** WORK ORDER **
Among the lines below, which ones contain the word "initRdy"? Copy every such line.

[Entries taken from a collection]
- - -

-- ==== Sys2Proof/Machine/Power.lean ====
section
/-! DEFINITION. Power: the caps, throttling, the emergencies, isolation, the power-fail flush, and the power domains (16 R443 to R464). -/

namespace Sys2Proof.Machine

open Sys2Proof

/-! ### Caps (R449) -/

/-- The cap of the NVMe power state, W. -/
def psCap (ps : Nat) : Nat := if ps = 0 then 600 else if ps = 1 then 450 else 300

/-- A supply warning is active (Table 16-3, causes 0 and 1). -/
def State.warned (s : State) : Bool := s.pwr.causes.getLsbD 0 || s.pwr.causes.getLsbD 1

/-- The effective cap in W (R449). -/
def State.cap (s : State) : Nat :=
  Nat.min (Nat.min s.pwr.sense (psCap s.pwr.ps)) (if s.warned then 300 else 600)

/-- 12 V runs the module: neither isolated nor without it (R448, R456, R458). -/
def State.powered (s : State) : Bool :=
  match s.life.phase with
  | .held | .starting | .up | .failed => true
  | _ => false

/-- POWER_SAMPLE (R450, R451, R454; 14 R418): the inputs and the module power of one 10 µs sample. While the module is isolated or has
shut down for its temperature, the monitors see the inputs alone (R458). -/
def execPowerSample (edgeMv auxMv powerW us : Nat) (s : State) : Ans :=
  .next (
    if s.life.phase = .isolated ∨ s.life.phase = .thermalDown then s.modPwr fun p => { p with edgeMv, auxMv }
    else if !s.powered then s
    else s.modPwr fun p =>
      let high := if powerW * 100 > p.sense * 115 then p.over115 + 10 else 0
      { p with
        edgeMv, auxMv, over115 := high, force15 := p.force15 || high ≥ 100,
        lowPowerUs := if powerW < 40 then p.lowPowerUs + 10 else 0,
        edgeLow := if edgeMv < 11300 then (s.now us) / 500 else p.edgeLow,
        auxLow := if auxMv < 11300 then (s.now us) / 500 else p.auxLow })

/-! ### Emergencies (R454, R455; 17 R484) -/

/-- An activation that a controller reset began keeps CSTS.RDY clear while it runs (17 R482). -/
def State.rdyWaits (s : State) : Bool :=
  (match s.fw.activation with | some (_, _, false, none) => true | _ => false) && !((s.fn? 0).any (·.rdy))

/-- CSTS.RDY is set for each function whose CC.EN is 1 once start-up has ended (17 R475, R482); the FW fields then hold their values (00 R18). -/
def initRdy (s : State) : State :=
  if s.life.phase != .up || s.rdyWaits then s
  else (s.modFns fun fs => fs.map fun f => if f.enabled && f.cc.getLsbD 0 then { f with rdy := true } else f).modLife fun l =>
    { l with fwSet := l.fwSet || s.fns.any fun f => f.enabled && f.cc.getLsbD 0 }

/-- An emergency begins while an activation runs: it is held, and the band whose dispatch was stopped receives dispatches again (17
R482, R484). -/
def holdActivation (s : State) : State :=
  match s.fw.activation with
  | some (slot, core, false, src) =>
    initRdy (raise 0x017 0 (s.modFw fun f =>
      { f with activation := some (slot, (match core with | .band b _ => .band b none | c => c), true, src) }))
  | _ => s

/-- A band runs the image of a slot: each of its clusters has swapped (17 R481, R483). -/
def bandTakes (b slot : Nat) (s : State) : State :=
  (List.range 32).foldl (fun s i => raise 0x016 (BitVec.ofNat 32 (32 * b + i)) s)
    (modDomain b (fun d => { d with newImage := false }) (s.modFw fun f => { f with bands := updAt b (fun _ => slot) f.bands }))

/-- A cause of the power emergency begins (R454). -/
def beginCause (n : Nat) (s : State) : State :=
  let causes := s.pwr.causes ||| BitVec.ofNat 4 (2 ^ n)
  let s1 := s.modPwr fun p => { p with causes, calmSince := none }
  if s.pwr.causes = 0 then
    holdActivation (lineUp 0x00B (causes.setWidth 32) (ctrAdd .powerPowerEmergencies 0 1 s1))
  else s1

/-- Nothing is left of the emergencies: the calm begins with a boundary (17 R484). -/
def calm (at_ : Nat) (s : State) : State :=
  if s.emergency then s else s.modPwr fun p => { p with calmSince := some at_ }

/-- A cause of the power emergency ends (R454). -/
def endCause (n : Nat) (s : State) : State :=
  let causes := s.pwr.causes &&& ~~~(BitVec.ofNat 4 (2 ^ n))
  let s1 := s.modPwr fun p => { p with causes }
  calm s.tick.toNat (if causes = 0 then lineDown 0x00B s1 else s1)

/-- SUPPLY_WARNING_BEGIN (R449, R454, R455; 14 R422): input 0 is the edge connector, 1 the 12V-2x6. -/
def execSupplyWarningBegin (input mv : Nat) (s : State) : Ans :=
  .next (
    if !s.powered || input > 1 || mv > 11000 then s
    else
      let s1 := s.modPwr fun p =>
        if input = 0 then { p with edgeMv := mv, edgeLow := s.tick.toNat } else { p with auxMv := mv, auxLow := s.tick.toNat }
      if s.pwr.causes.getLsbD input then s1
      else
        let s2 := ctrAdd .powerSupplyWarnings 0 1 (beginCause input s1)
        bankSag (lineUp 0x008 (BitVec.ofNat 32 mv) s2))

/-- SUPPLY_WARNING_END (R454): at a tick boundary that ends a full tick with the input at or above 11.3 V. -/
def execSupplyWarningEnd (input : Nat) (s : State) : Ans :=
  .next (
    let low := if input = 0 then s.pwr.edgeLow else s.pwr.auxLow
    let mv := if input = 0 then s.pwr.edgeMv else s.pwr.auxMv
    if input > 1 || !s.pwr.causes.getLsbD input || mv < 11300 || s.tick.toNat < low + 2 then s
    else
      let s1 := endCause input s
      if s1.warned then s1 else lineDown 0x008 s1)

/-- The thermal-throttle line follows the thermal level (R453). -/
def throttleLine (temp : Int) (s : State) : State :=
  if s.pwr.thermalLevel = 0 then lineDown 0x00A s else lineUp 0x00A (BitVec.ofNat 32 (ofSigned 32 temp)) s

/-- THERMAL_LEVEL_STEP (R451, R455): once each second, on the highest trimmed reading. -/
def execThermalLevelStep (temp : Int) (s : State) : Ans :=
  .next (
    if !s.powered then s
    else throttleLine temp (s.modPwr fun p =>
      { p with temp, thermalLevel :=
                 if p.thermalEmerg then 15 else if temp ≥ 760 then sat 15 (p.thermalLevel + 1)
                 else if temp < 736 then p.thermalLevel - 1 else p.thermalLevel }))

/-- THERMAL_EMERGENCY_BEGIN (R454, R455). -/
def execThermalEmergencyBegin (temp : Int) (s : State) : Ans :=
  .next (
    if !s.powered || temp < 840 || s.pwr.thermalEmerg then s
    else
      let d := BitVec.ofNat 32 (ofSigned 32 temp)
      holdActivation (throttleLine temp (lineUp 0x00C d (ctrAdd .powerThermalEmergencies 0 1 (s.modPwr fun p =>
        { p with temp, thermalEmerg := true, thermalLevel := 15, calmSince := none })))))

/-- THERMAL_EMERGENCY_END (R454): that the reading has stayed below 100 °C for a full second is what the command says. -/
def execThermalEmergencyEnd (s : State) : Ans :=
  .next (
    if !s.pwr.thermalEmerg || s.pwr.temp ≥ 800 then s
    else calm (s.tick.toNat + 1) (lineDown 0x00C (s.modPwr fun p => { p with thermalEmerg := false })))

/-! ### Isolation, shutdown and the flush (R456 to R461) -/

/-- Every outstanding command as item 2 of the flush records it: sender, opcode and dome (Table 16-4). -/
def State.outstanding (s : State) : List (Src × Nat × Nat) := s.q.begun

/-- Command processing ends: tasks in flight are abandoned and outstanding commands never complete (R458, R460; 20 R531). -/
def abandon (s : State) : State :=
  let s1 := s.modLife fun l => { l with flushCmds := s.outstanding, flushTick := s.tick.toNat }
  let s2 := (s1.modSch fun k => { k with cmds := [], sems := [], saved := [] }).modQ fun q =>
    { q with fetched := [], begun := [], aerHeld := [], sqs := q.sqs.map fun x => { x with deleting := none } }
  let s3 := (s2.modXfer fun _ => []).modArr fun a => { a with tiles := [], grants := [], waiting := [], clocks := [] }
  let s4 := (s3.modInf fun _ => {}).modIdx fun x => { x with walks := [], searches := [], jobs := [] }
  let s5 := (s4.modMrg fun m => { m with merges := [], armed := [] }).modScn fun x => { x with scans := [] }
  let s6 := (s5.modFls fun f => { f with reads := [], writes := [] }).modHb fun h => { h with parked := [], held := [] }
  (s6.modFw fun f => { f with commit := none, activation := none }).modCal fun c => { c with bankSrc := [], recal := [] }

/-- While domain 49 is OFF the module keeps no packet, sequence number or mirror ring (21 R540). -/
def Lan.dark (l : Lan) : Lan := { enabled := l.enabled, mask := l.mask, pending := l.pending, lpres := l.lpres }

/-- Domains go OFF. -/
def domainsOff (ns : List Nat) (s : State) : State :=
  let s1 := ns.foldl (fun s n => modDomain n (fun d => { d with state := .off, idle := 0 }) s) s
  if ns.contains 49 then s1.modLan Lan.dark else s1

/-- The link goes down: configuration space and every function are out of the host's reach. -/
def linkDown (s : State) : State :=
  (s.modLife fun l => { l with cfgReady := false, l1 := false }).modFns fun fs => fs.map fun f => { f with rdy := false }

/-- SUPPLY_ISOLATION (R457, R458): an input at or below 10.4 V isolates the module and the flush runs from the bank. A flush from the
12 V inputs goes on from the bank (20 R531). -/
def execSupplyIsolation (mv : Nat) (s : State) : Ans :=
  .next (
    if mv > 10400 || !(s.powered || s.life.phase == .thermalDown) then s
    else
      let s1 := ctrAdd .powerIsolations 0 1 (raise 0x009 (BitVec.ofNat 32 mv) (beginCause 2 s))
      let s2 := if s.life.flushing.isSome then s1 else abandon s1
      linkDown (domainsOff (List.range 25 ++ [41, 42, 48, 49]) (s2.modLife fun l =>
        { l with phase := .isolated, flushing := some .isolation, flushCut := none })))

/-- THERMAL_SHUTDOWN (R456): the flush runs from the 12 V inputs. -/
def execThermalShutdown (s : State) : Ans :=
  .next (
    if !s.powered || s.pwr.temp < 880 || s.life.flushing.isSome then s
    else (abandon s).modLife fun l => { l with phase := .thermalDown, flushing := some .thermal, flushCut := none, coolWait := true })

/-- FLUSH_STOPPED (R461): the bank is empty before the flush record. How many of the items are complete by then is a free value
(log 3). -/
def execFlushStopped (s : State) : Ans :=
  .next (
    if s.life.flushing ≠ some .isolation then s
    else
      let d := draw s
      ctrAdd .powerIncompleteFlushes 0 1 (d.2.modLife fun l =>
        { l with flushing := none, flushCut := some (d.1.toNat % 6) }))

/-! ### Domains (R443 to R447) -/

/-- Enabled clusters of a band that are in neither the free pool nor fenced (Table 16-1). -/
def State.bandHeld (s : State) (b : Nat) : Bool := s.owned.any fun c => c / 32 == b && !s.str.fenced.contains c

/-- A cluster of the band has a task in flight. -/
def State.bandBusy (s : State) (b : Nat) : Bool := (List.range 32).any fun i => !(s.running (32 * b + i)).isEmpty

/-- The Lantern domain may be ON (Table 16-1; 18 R505; 21 R540). -/
def State.lanternOn (s : State) : Bool := s.granted 9 && s.lan.enabled && !s.sec.obsOff && s.lan.lpres

/-- What a domain needs to return to ON (Table 16-1). The Lantern domain comes ON with its attachment or its enabling (21 R538, R540). -/
def State.mayWake (s : State) (n : Nat) : Bool :=
  if n < 25 then s.bandHeld n
  else if 33 ≤ n ∧ n ≤ 40 then !s.itg.retired.contains (n - 33)
  else if n = 41 then true
  else if n = 42 then s.life.width > 8
  else if n = 49 then false
  else n < 50

/-- DOMAIN_WAKE (R443, R445, R446): the domain is ON; a wake from RETAIN or OFF is counted, and a band takes the image that the
activation has given the bands (17 R481). -/
def execDomainWake (domain : Nat) (s : State) : Ans :=
  .next (
    let d := s.domain domain
    if domain > 49 || d.state == .on || !s.powered || !s.mayWake domain then s
    else
      let s1 := modDomain domain (fun d => { d with state := .on, idle := 0 }) s
      let s2 := if d.state == .gated then s1 else ctrAdd .powerWakesFromRETAINOrOFF domain 1 s1
      let s3 := if domain = 41 ∨ domain = 42 then s2.modLife fun l => { l with l1 := false } else s2
      if domain < 25 ∧ d.newImage then bandTakes domain ((s.fw.activation.map (·.1)).getD s.fw.vane) s3 else s3)

/-- BAND_RETAIN (R443, R445): GATED for 8 full ticks, and through ON, which is no wake. -/
def execBandRetain (band : Nat) (s : State) : Ans :=
  .next (
    let d := s.domain band
    if band > 24 || d.state != .gated || d.idle < 8 then s
    else modDomain band (fun d => { d with state := .retain, idle := 0 }) s)

/-- A NAND operation is queued on a channel group, or under way. -/
def State.nandBusy (s : State) (g : Nat) : Bool :=
  s.fls.dies.any fun d => chanGroup d.id == g && (d.busy.isSome || !d.queued.isEmpty)

/-- FLASH_GROUP_GATE (R443): idle for 100 µs. -/
def execFlashGroupGate (group : Nat) (s : State) : Ans :=
  .next (
    if group > 7 || s.nandBusy group || (s.domain (25 + group)).state != .on then s
    else modDomain (25 + group) (fun d => { d with state := .gated, idle := 0 }) s)

/-- DRAM_SELF_REFRESH (R443): a full tick with no request. -/
def execDramSelfRefresh (group : Nat) (s : State) : Ans :=
  .next (
    if group > 7 || (s.domain (33 + group)).state != .on then s
    else modDomain (33 + group) (fun d => { d with state := .retain, idle := 0 }) s)

/-- FABRIC_QUADRANT_GATE (R443): no flit for 1 µs. -/
def execFabricQuadrantGate (quadrant : Nat) (s : State) : Ans :=
  .next (
    if quadrant > 3 || (s.domain (43 + quadrant)).state != .on then s
    else modDomain (43 + quadrant) (fun d => { d with state := .gated, idle := 0 }) s)

/-- ASPM_L1_ENTRY (R443): the PHY halves that are ON go to RETAIN. -/
def execAspmL1Entry (s : State) : Ans :=
  .next (
    if !s.powered || !s.life.cfgReady || s.life.l1 then s
    else
      let rest (n : Nat) (s : State) : State := modDomain n (fun d => if d.state == .on then { d with state := .retain, idle := 0 } else d) s
      rest 42 (rest 41 (s.modLife fun l => { l with l1 := true })))

/-- L0P_WIDTH_CHANGE (R443): half 1 is in RETAIN while L0p runs the link at x8 or narrower, and ON again at x16. -/
def execL0pWidthChange (width : Nat) (s : State) : Ans :=
  .next (
    if ! [1, 2, 4, 8, 16].contains width || !s.powered || !s.life.cfgReady || width == s.life.width then s
    else
      let s1 := s.modLife fun l => { l with width }
      let d := s.domain 42
      if width ≤ 8 then modDomain 42 (fun d => if d.state == .on then { d with state := .retain, idle := 0 } else d) s1
      else if d.state == .retain && !s.life.l1 then
        ctrAdd .powerWakesFromRETAINOrOFF 42 1 (modDomain 42 (fun d => { d with state := .on, idle := 0 }) s1)
      else s1)

end Sys2Proof.Machine
end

- - -

** EXERCISE RESULT **
def initRdy (s : State) : State :=
    initRdy (raise 0x017 0 (s.modFw fun f =>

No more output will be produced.